Alors, avec une énergie nouvelle, le fils et le père se mettent au travail. Enfin, Dédale réfléchit, tandis qu'Icare attend les instructions, mais tous deux se mettent en quête d'une solution concrète. Ils vont tous faire pour s'en sortir vivant, même si cela signifie prier les dieux pendant plusieurs jours et manger des pierres.

« Bois, eau, tissus… peu importe, mais il nous faut trouver quelque chose. »

Un signe de tête du fils, promettant qu'il a compris et il se met en route. Il doit trouver coûte que coûte. Son père marche aussi, derrière lui. Plus lent, mais avec une force inspirante. Icare court vers sa liberté, quand son père l'assure par sa patience.
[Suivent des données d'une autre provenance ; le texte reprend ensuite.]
/-- READY, the four locks, the Goose verified and XO stable (REASON 6). -/
def State.mayLeaveBoot (s : State) : Bool :=
  s.flag F.GLB_BOOT_STAT_READY && [0, 5, 17, 18].all s.locked && s.flag F.GOO_STAT_VERIFIED && s.oscStable 0

/-- S1 as read at the Goose's start. -/
def State.s1 (s : State) : Bool := bitOf (s.fld F.GOO_SW_SWBOOT) 0

/-- The first condition of R439 that fails for a request for mode `t`; 0 when none does. -/
def State.modeReason (s : State) (t : Mode) : Nat :=
  let parked := s.flag F.GOO_STAT_STILL && !s.flag F.GOO_STAT_HDRENG
  if !inTable s.mode t s.s1 then 1
  else if t = .standby then (if s.flag F.GLB_MODE_STAT_PEND then 7 else 0)
  else if s.safeStop then 2
  else if !(s.mode == .boot && t == .service) && !parked then 3
  else if t = .service && !(if s.mode = .boot then s.flag F.GLB_BOOT_STAT_SVCSTRAP
      else s.sessionOpen) then 4
  else if t = .field && s.fld F.FLT_BIND_STAT_BSTATE ≠ 2 then 5
  else if s.mode = .boot && !s.mayLeaveBoot then 6
  else if s.flag F.GLB_MODE_STAT_PEND then 7
  else 0

/-- A boot fails (R445): the cause is kept, and an orderly entry to STANDBY begins. -/
def State.bootFail (s : State) (cause : Nat) : State :=
  match s.boot.pend with
  | some (.standby, _, false) => s
  | _ =>
    let s := { s with nv := { s.nv with lastFail := cause } }
    let s := s.setFld F.GLB_BOOT_STAT_LASTFAIL cause
    ((s.raise 235 (cause + 64)).henMake sevError 235 (cause + 64)).pendMode .standby

/-- A write to GLB_MODE_REQ. A refusal for want of the Goose's verification alone fails the boot (R321,
R445). -/
def opModeRequest (v : Word) (s : State) : State :=
  if !s.hubRuns then s else
  let t := modeOf (bitsOf v.toNat 0 3)
  let r := s.modeReason t
  if r ≠ 0 then
    let s := (s.setFlag F.GLB_MODE_STAT_REFUSED true).setFld F.GLB_MODE_STAT_REASON r
    if r = 6 && s.flag F.GLB_BOOT_STAT_READY && [0, 5, 17, 18].all s.locked
        && !s.flag F.GOO_STAT_VERIFIED then s.bootFail 3 else s
  else
    let s := s.setFlag F.GLB_MODE_STAT_PEND true
    match s.boot.pend with
    | some (.standby, _, _) => s
    | _ => { s with boot := { s.boot with pend := some (t, s.nextMs, true) } }

def execModeRequest (t : Nat) (v : Word) (s : State) : Host.Outcome State Fault Refusal :=
  .next (opModeRequest v (s.tick t))

/-! ### Mode changes (R440, R446, R462) -/

/-- The slab domains power down: what tiles and bricks held is gone (R399, R462). -/
def State.slabsOff (s : State) : State :=
  let s := { s with
    regs := s.regs.filter (fun p => !(decide (0x120000 ≤ p.1) && decide (p.1 < 0x128000)))
    mor := { s.mor with bricks := [], poison := [], images := [], streams := [], flight := [], awaited := [] }
    cen := { s.cen with slot := [], spec := [], dropped := [], drops := [] } }
  s

/-- The image in the active or the inactive NAND slot. -/
def NvSt.activeImage (n : NvSt) : Option ImageInfo := if n.slotB then n.imageB else n.imageA
def NvSt.otherImage (n : NvSt) : Option ImageInfo := if n.slotB then n.imageA else n.imageB

def idOf (i : Option ImageInfo) : Nat := match i with | some x => x.id | none => 0
def svnOf (i : Option ImageInfo) : Nat := match i with | some x => x.svn | none => 0

/-- What the binding and the update registers read from MRAM and NAND (R452, R456, R460, R504). -/
def State.showUpdate (s : State) : State :=
  let set := s.boot.running.or s.nv.activeImage
  let s := s.showBinding.setFld F.GLB_UPD_ID_ACT_IMAGE_ID (idOf set)
  let s := (s.setFld F.GLB_UPD_SVN_ACTSVN (svnOf set)).setFld F.GLB_UPD_SVN_MINSVN s.nv.minSvn
  let s := s.setFlag F.GLB_UPD_STAT_STAGED s.nv.staged
  let s := s.setFld F.GLB_UPD_ID_STG_IMAGE_ID (if s.nv.staged then
    (if s.nv.firstStart then idOf s.nv.activeImage else idOf s.nv.otherImage) else 0)
  match s.nv.keptArm with
  | none => s
  | some (g, r) =>
    let s := (s.setFlag F.GLB_UPD_STAT_ARMED true).setFld F.GLB_UPD_CTL_GROUP g
    { s with nv := { s.nv with keptArm := none }
             boot := { s.boot with toConvert := some r, armRef := some r } }

/-- RECOVERY is entered through a reset of the hub domain (R399): the registers take their reset values,
and those that MRAM and NAND hold show them (R10, R460); event 235 says why (R446). -/
def State.enterRecovery (s : State) : State :=
  let kind := s.boot.recKind
  let old := s.mode
  let s := { (if s.nv.defer then s else s.updateAtOff).henFlush with dsp := s.dsp.unpowered }
  let s := s.hubReset .recovery
  let s := { s with
    boot := { s.boot with entered := true }
    hen := { s.hen with pcyc := (s.hen.pcyc + 1) % 2 ^ 24 } }
  let p := s.fld F.GLB_TALLY_CFG_PERIOD_MS
  let s := { s with host := { s.host with tallyLast := s.modMs, tallyNext := (s.modMs / p + 1) * p, tallyPeriod := p } }
  let s := (s.setFld F.GLB_BOOT_STAT_LASTFAIL s.nv.lastFail).setFlag F.GLB_BOOT_STAT_SLOT s.nv.slotB
  let s := s.showUpdate
  (s.raise 41 (3 + old.code * 16)).raise 235 (kind * 16)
Soudain, dans un creux du mur de pierre sur sa droite, Icare remarque un trou, trop petit pour les grands pieds de son géniteur, mais assez fin pour lui. Ses yeux brillent et il s'y accroche, une prise plus haut entre deux pierres, si minime qu'il s'écorche les doigts. Ses mains deviennent moites, il tremble, mais il se force à prendre du courage, qui sait ce qu'il verra s'il atteint le haut du mur ? Et qui sait ce qu'il pourrait y trouver ? Il grimpe sur quelques longs centimètres, ne regardant pas son père s'approcher. Puis soudain, un symbole se dessine sous ses yeux. D'un bas il est invisible, mais de là, il est évident.

« Père, une colombe. Est-ce Aphrodite ? »

Aphrodite, déesse de l'amour, apprécie sûrement son père pour l'amour impossible qu'il a permis à Pasiphaé de faire vivre. Un sourire s'étend sur ses lèvres. Il tape sur la pierre, il essaie de la décoller, rien n'y fait, elle ne bouge pas. Est-ce réellement juste un signe ? Rien de concret ? Déçu Icare commencer à redescendre quand la pierre du dessous s'enfonce. Un trou dans un mur de labyrinthe ? Un réel sourire de soulagement se dessine et Icare plonge la main. Un cri plus tard et il est au sol.

Icare n'est pas tombé de haut et -chance infinie- ne s'est rien cassé, mais sur son majeur un scorpion est entre planté. Ce qu'il n'a pas vu en tombant, c'est ce que renfermait la cavité du mur.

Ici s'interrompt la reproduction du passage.